/-- R92: the two forms end in units with the same normal form. -/
theorem padBuf_absorbBlockForm (s : List Byte) {u : B2bUnit} (hu : u.buflen.toNat ≤ 128) :
    padBuf (absorbBlockForm s u) = padBuf (absorb s u) := by
  unfold absorbBlockForm
  dsimp only
  split
  next hnil => rw [List.length_eq_zero_iff.1 hnil, absorb_nil]
  next =>
    split
    next hlong =>
      have htake : (s.take (128 - u.buflen.toNat)).length = 128 - u.buflen.toNat := List.length_take_of_le hlong.le
      have hdrop : (s.drop (128 - u.buflen.toNat)).length = s.length - (128 - u.buflen.toNat) := List.length_drop
      calc padBuf (appendToBuf _ _)
          = padBuf (absorb (s.drop (128 - u.buflen.toNat)) (filledUp (s.take (128 - u.buflen.toNat)) u)) :=
            padBuf_absorbWhole _ rfl (by omega)
        _ = padBuf (absorb s u) := by
            rw [← absorb_append_of_fills (by omega) (by omega), List.take_append_drop]
    next hshort => rw [absorb_eq_appendToBuf s u (by omega)]

/-- Settles O23: what a rule reads is a function of the normal form. -/
theorem blockFormOfAbsorbAgrees : Obligations.BlockFormOfAbsorbAgrees := by
  intro u msg hu a b
  have hpad : padBuf b = padBuf a := padBuf_absorbBlockForm msg hu
  obtain ⟨hb, hbytes⟩ := padBuf_eq_iff.1 hpad
  refine ⟨?_, ?_, ?_, ?_, ?_, ?_, ?_, ?_, fun i => hbytes i.val i.isLt, digest_congr hpad⟩ <;> rw [hb]

/-! ## `B2B_FINAL` -/

/-- R42: the chaining value's bytes, word by word. -/
theorem chainBytes_eq (h : Vector Word 8) : chainBytes h =
    le64 h[0] ++ le64 h[1] ++ le64 h[2] ++ le64 h[3] ++ le64 h[4] ++ le64 h[5] ++ le64 h[6] ++ le64 h[7] := by
  have hlist : h.toList = [h[0], h[1], h[2], h[3], h[4], h[5], h[6], h[7]] :=
    List.ext_getElem h.length_toList fun i _ hi => by
      replace hi : i < 8 := hi
      interval_cases i <;> rfl
  rw [chainBytes, hlist]
  simp only [List.flatMap_cons, List.flatMap_nil, List.append_nil, List.append_assoc]

theorem digest_eq_finalBytes (u : B2bUnit) : digest u = finalBytes u := by
  rw [digest, chainBytes_eq]
  rfl

theorem outHolds_delivered {s : State} (hw : Memory.wf 0 s.outb) (hn : s.b2b.outlen.toNat ≤ 64) :
    OutHolds s.b2b.outlen.toNat (digest s.b2b) s
      (reported 0 (clearUnit (writeResult s.b2b.outlen.toNat (digest s.b2b) s))) :=
  ⟨rfl, readOut_writeResult _ _ s hw (digest_length s.b2b hn)⟩

/-- Settles O24: the invariant keeps OUT in canonical form and the digest length in range. -/
theorem finalDeliversTheDigestAndClearsTheUnit : Obligations.FinalDeliversTheDigestAndClearsTheUnit := by
  intro s hinv
  refine ⟨exec_b2bFinal_idle, fun ha => ⟨_, exec_b2bFinal_delivers ha, ?_, unitIsZero_cleared, rfl⟩⟩
  rw [← digest_eq_finalBytes]
  exact outHolds_delivered hinv.outWf (hinv.unitBusy ha).outlenMax

/-- Settles O25: absorbing a concatenation is absorbing its parts in order. -/
theorem initUpdateFinalComputeBlake2b : Obligations.InitUpdateFinalComputeBlake2b := by
  intro n msg s h1 h2 hw
  refine ⟨blake2b_length n msg h2, ⟨_, exec_b2bInit_starts h1 h2 s, rfl⟩, fun hu => ?_⟩
  have ha : s.b2b.active = true := by rw [hu]; exact absorb_active _ _
  have hn : s.b2b.outlen.toNat = n := by rw [hu, absorb_outlen, initUnit_outlen n h2]
  refine ⟨fun hr => ⟨_, exec_b2bUpdate_absorbs ha hr, ?_⟩, _, exec_b2bFinal_delivers ha, ?_⟩
  · rw [absorb_concat, ← hu]; rfl
  · have hout := outHolds_delivered hw (hn.trans_le h2)
    have hdigest : digest s.b2b = blake2b n msg := by rw [hu, blake2b]
    rwa [hn, hdigest] at hout ⊢

/-! ## What the commands of the unit leave unchanged -/

theorem exec_writesUnitOnly {i : Instr} {s t : State} (hi : (∃ n, i = .b2bInit n) ∨ i = .b2bUpdate)
    (h : exec i s = .next t) : ∃ c u, t = finish c { s with b2b := u } := by
  rcases hi with ⟨n, rfl⟩ | rfl
  · rcases exec_b2bInit_cases h with ⟨-, ht⟩ | ⟨-, ht⟩
    · exact ⟨_, s.b2b, ht⟩
    · exact ⟨_, _, ht⟩
  · rcases exec_b2bUpdate_cases h with ⟨-, ht⟩ | ⟨-, -, ht⟩ | ⟨-, -, ht⟩
    · exact ⟨_, s.b2b, ht⟩
    · exact ⟨_, s.b2b, ht⟩
    · exact ⟨_, _, ht⟩

/-- Settles O51: IN, OUT and WM are not among the fields written. -/
theorem initAndUpdateFrame : Obligations.InitAndUpdateFrame := by
  intro i s t hi h
  obtain ⟨c, u, rfl⟩ := exec_writesUnitOnly hi h
  exact ⟨rfl, fun _ => rfl, fun _ => rfl, fun _ => rfl⟩

/-- A command that stores to OUT either reports an error and does nothing else, or delivers one result. -/
theorem exec_writesResult {i : Instr} {s t : State} (hi : i = .b2bFinal ∨ i = .b2bLong) (h : exec i s = .next t) :
    (∃ c, t = finish c s) ∨ ∃ n D, n < 2 ^ 32 ∧ t = finish 0 (clearUnit (writeResult n D s)) := by
  rcases hi with rfl | rfl
  · rcases exec_b2bFinal_cases h with ⟨-, ht⟩ | ⟨-, ht⟩
    · exact .inl ⟨_, ht⟩
    · exact .inr ⟨_, _, s.b2b.outlen.isLt.trans (by decide), ht⟩
  · rcases exec_b2bLong_cases h with ⟨-, ht⟩ | ⟨-, -, ht⟩ | ⟨-, -, -, ht⟩ | ⟨-, -, -, ht⟩
    · exact .inl ⟨_, ht⟩
    · exact .inl ⟨_, ht⟩
    · exact .inl ⟨_, ht⟩
    · exact .inr ⟨_, _, s.reg.outlen.isLt, ht⟩

/-- Settles O52: an error stores nothing; a result stays below its length and `OUT_BYTES`. -/
theorem finalAndLongFrame : Obligations.FinalAndLongFrame := by
  intro i s t hi _ h
  rcases exec_writesResult hi h with ⟨c, rfl⟩ | ⟨n, D, hn, rfl⟩
  · exact ⟨rfl, fun _ => rfl, fun _ => rfl, fun _ _ => rfl, fun _ _ _ => rfl⟩
  · refine ⟨rfl, fun _ => rfl, fun _ => rfl, fun herr => absurd rfl herr, fun a hout hcnt => ?_⟩
    have hcnt' : n ≤ a := (toNat_ofNat_of_lt hn).symm.trans_le hcnt
    exact readOut_writeResult_beyond n D s a hout hcnt'

end Sys2Proof.Machine

/-! PROOFS. The long hash (O26, O27) and `B2B_LONG` (O28). Every length from 65 on is `32 * (m + 1) + last` with
`33 <= last <= 64` in one way; by induction on `m` the tail of R102's loop is `m` half digests of the chain and one whole
digest of length `last`. -/

namespace Sys2Proof.Machine

open Claims

/-! ## The chain of digests -/

theorem chainDigest_succ (pre : List Byte) (j : Nat) : chainDigest pre (j + 1) = blake2b 64 (chainDigest pre j) := rfl

theorem length_chainDigest (pre : List Byte) (j : Nat) : (chainDigest pre j).length = 64 := by
  cases j <;> exact blake2b_length 64 _ le_rfl

/-- The first halves of the digests `a .. a + m - 1` of the chain. -/
def halfDigests (pre : List Byte) (a m : Nat) : List Byte :=
  (List.range' a m).flatMap fun j => (chainDigest pre j).take 32

theorem halfDigests_zero (pre : List Byte) (a : Nat) : halfDigests pre a 0 = [] := rfl

theorem halfDigests_succ (pre : List Byte) (a m : Nat) :
    halfDigests pre a (m + 1) = (chainDigest pre a).take 32 ++ halfDigests pre (a + 1) m := by
  rw [halfDigests, List.range'_succ, List.flatMap_cons, halfDigests]

theorem length_halfDigests (pre : List Byte) (a m : Nat) : (halfDigests pre a m).length = 32 * m := by
  induction m generalizing a with
  | zero => rfl
  | succ m ih => rw [halfDigests_succ, List.length_append, List.length_take, length_chainDigest, ih]; omega

/-! ## The loop -/

/-- R102: with at most 64 bytes left the loop stops, whatever its bound. -/
theorem longTail_of_le {rem : Nat} (h : rem ≤ 64) (fuel : Nat) (v : List Byte) : longTail fuel rem v = blake2b rem v := by
  cases fuel with
  | zero => rfl
  | succ fuel => exact if_neg h.not_gt

theorem longTail_of_gt {rem : Nat} (h : 64 < rem) (fuel : Nat) (v : List Byte) :
    longTail (fuel + 1) rem v = (blake2b 64 v).take 32 ++ longTail fuel (rem - 32) (blake2b 64 v) := if_pos h

/-- R101: one hash in the short case. -/
theorem hlong_of_le {n : Nat} (h : n ≤ 64) (msg : List Byte) : hlong n msg = blake2b n (le32 n ++ msg) := if_pos h

/-- R102: the first digest, then the loop. -/
theorem hlong_of_gt {n : Nat} (h : 64 < n) (msg : List Byte) : hlong n msg =
    (chainDigest (le32 n ++ msg) 0).take 32 ++ longTail (n / 32) (n - 32) (chainDigest (le32 n ++ msg) 0) :=
  if_neg h.not_ge

section
variable {last : Nat} (hlo : 33 ≤ last) (hhi : last ≤ 64)
include hlo hhi

/-- The loop from digest `j` of the chain on: `m` turns, then the last digest. -/
theorem longTail_chainDigest (pre : List Byte) {m fuel : Nat} (hm : m ≤ fuel) (j : Nat) :
    longTail fuel (32 * m + last) (chainDigest pre j) =
      halfDigests pre (j + 1) m ++ blake2b last (chainDigest pre (j + m)) := by
  induction m generalizing fuel j with
  | zero => rw [Nat.mul_zero, Nat.zero_add, longTail_of_le hhi, halfDigests_zero, List.nil_append, Nat.add_zero]
  | succ m ih =>
    obtain ⟨fuel, rfl⟩ : ∃ f, fuel = f + 1 := ⟨fuel - 1, by omega⟩
    have hrem : 32 * (m + 1) + last - 32 = 32 * m + last := by omega
    have htail := ih (Nat.le_of_succ_le_succ hm) (j + 1)
    rw [longTail_of_gt (by omega), hrem, ← chainDigest_succ, htail, halfDigests_succ, List.append_assoc,
      Nat.add_right_comm j 1 m, Nat.add_assoc j m 1]

/-- R102, R103 on a length in the form `32 * (m + 1) + last`. -/
theorem hlong_eq_chain {n m : Nat} (hn : n = 32 * (m + 1) + last) (msg : List Byte) :
    hlong n msg = halfDigests (le32 n ++ msg) 0 (m + 1) ++ blake2b last (chainDigest (le32 n ++ msg) m) := by
  have hrem : n - 32 = 32 * m + last := by omega
  have htail := longTail_chainDigest hlo hhi (le32 n ++ msg) (show m ≤ n / 32 by omega) 0
  rw [Nat.zero_add, Nat.zero_add] at htail
  rw [hlong_of_gt (by omega), hrem, htail, halfDigests_succ, List.append_assoc]

end

/-- R103: the length of the long case determines the number of half digests and the length of the last digest. -/
theorem exists_long_shape {n : Nat} (h : 64 < n) : ∃ m last, 33 ≤ last ∧ last ≤ 64 ∧ n = 32 * (m + 1) + last :=
  ⟨(n - 65) / 32, (n - 65) % 32 + 33, by omega⟩

theorem hlong_length (n : Nat) (msg : List Byte) : (hlong n msg).length = n := by
  rcases Nat.lt_or_ge 64 n with h | h
  · obtain ⟨m, last, hlo, hhi, hn⟩ := exists_long_shape h
    rw [hlong_eq_chain hlo hhi hn, List.length_append, length_halfDigests, blake2b_length _ _ hhi, hn]
  · rw [hlong_of_le h, blake2b_length _ _ h]

/-- Settles O26: the half digests and the last digest add up to the requested length. -/
theorem longHashHasTheRequestedLength : Obligations.LongHashHasTheRequestedLength :=
  fun n msg _ _ => ⟨hlong_length n msg, fun h => hlong_of_le h msg⟩

/-- Settles O27: the loop makes `ceil((n - 64) / 32) - 1` turns. -/
theorem longHashIsAChainOfHalfDigests : Obligations.LongHashIsAChainOfHalfDigests := by
  intro n msg h _ pre k
  obtain ⟨m, last, hlo, hhi, hn⟩ := exists_long_shape h
  have hk : k = m + 1 := by omega
  have hlast : n - 32 * (m + 1) = last := by omega
  rw [hk, hlast, Nat.add_sub_cancel, List.range_eq_range']
  exact ⟨by omega, hlo, hhi, by omega, hlong_eq_chain hlo hhi hn msg⟩

/-! ## `B2B_LONG` -/

theorem badLongLen_eq_true_iff (s : State) :
    badLongLen s = true ↔ s.reg.outlen.toNat = 0 ∨ s.cfg.outBytes < s.reg.outlen.toNat := decide_eq_true_iff

theorem exec_b2bLong_busy {s : State} (ha : s.b2b.active = true) : exec .b2bLong s = .next (reported 17 s) := by
  rw [exec, execB2bLong, if_pos ha, raiseErr, finish_eq_reported, ErrKind.code]

section
variable {s : State} (ha : s.b2b.active = false)
include ha

theorem exec_b2bLong_badLen (hn : s.reg.outlen.toNat = 0 ∨ s.cfg.outBytes < s.reg.outlen.toNat) :
    exec .b2bLong s = .next (reported 18 s) := by
  have hb := (badLongLen_eq_true_iff s).2 hn
  rw [exec, execB2bLong, ha, if_neg Bool.false_ne_true, if_pos hb, raiseErr, finish_eq_reported, ErrKind.code]

variable (h1 : 1 ≤ s.reg.outlen.toNat) (h2 : s.reg.outlen.toNat ≤ s.cfg.outBytes)
include h1 h2

theorem exec_b2bLong_pastEnd (hr : ¬ SrcInRange s) : exec .b2bLong s = .next (reported 19 s) := by
  have hb : ¬ badLongLen s = true := by rw [badLongLen_eq_true_iff]; omega
  have hp := (srcPastEnd_eq_true_iff s).2 hr
  rw [exec, execB2bLong, ha, if_neg Bool.false_ne_true, if_neg hb, if_pos hp, raiseErr, finish_eq_reported, ErrKind.code]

-----

**Exercise prompt**
For this exercise, please copy exactly the lines of the material above from its first line through the line where "replace hi : i < 8 := hi" appears.

**Task result**
/-- R92: the two forms end in units with the same normal form. -/
theorem padBuf_absorbBlockForm (s : List Byte) {u : B2bUnit} (hu : u.buflen.toNat ≤ 128) :
    padBuf (absorbBlockForm s u) = padBuf (absorb s u) := by
  unfold absorbBlockForm
  dsimp only
  split
  next hnil => rw [List.length_eq_zero_iff.1 hnil, absorb_nil]
  next =>
    split
    next hlong =>
      have htake : (s.take (128 - u.buflen.toNat)).length = 128 - u.buflen.toNat := List.length_take_of_le hlong.le
      have hdrop : (s.drop (128 - u.buflen.toNat)).length = s.length - (128 - u.buflen.toNat) := List.length_drop
      calc padBuf (appendToBuf _ _)
          = padBuf (absorb (s.drop (128 - u.buflen.toNat)) (filledUp (s.take (128 - u.buflen.toNat)) u)) :=
            padBuf_absorbWhole _ rfl (by omega)
        _ = padBuf (absorb s u) := by
            rw [← absorb_append_of_fills (by omega) (by omega), List.take_append_drop]
    next hshort => rw [absorb_eq_appendToBuf s u (by omega)]

/-- Settles O23: what a rule reads is a function of the normal form. -/
theorem blockFormOfAbsorbAgrees : Obligations.BlockFormOfAbsorbAgrees := by
  intro u msg hu a b
  have hpad : padBuf b = padBuf a := padBuf_absorbBlockForm msg hu
  obtain ⟨hb, hbytes⟩ := padBuf_eq_iff.1 hpad
  refine ⟨?_, ?_, ?_, ?_, ?_, ?_, ?_, ?_, fun i => hbytes i.val i.isLt, digest_congr hpad⟩ <;> rw [hb]

/-! ## `B2B_FINAL` -/

/-- R42: the chaining value's bytes, word by word. -/
theorem chainBytes_eq (h : Vector Word 8) : chainBytes h =
    le64 h[0] ++ le64 h[1] ++ le64 h[2] ++ le64 h[3] ++ le64 h[4] ++ le64 h[5] ++ le64 h[6] ++ le64 h[7] := by
  have hlist : h.toList = [h[0], h[1], h[2], h[3], h[4], h[5], h[6], h[7]] :=
    List.ext_getElem h.length_toList fun i _ hi => by
      replace hi : i < 8 := hi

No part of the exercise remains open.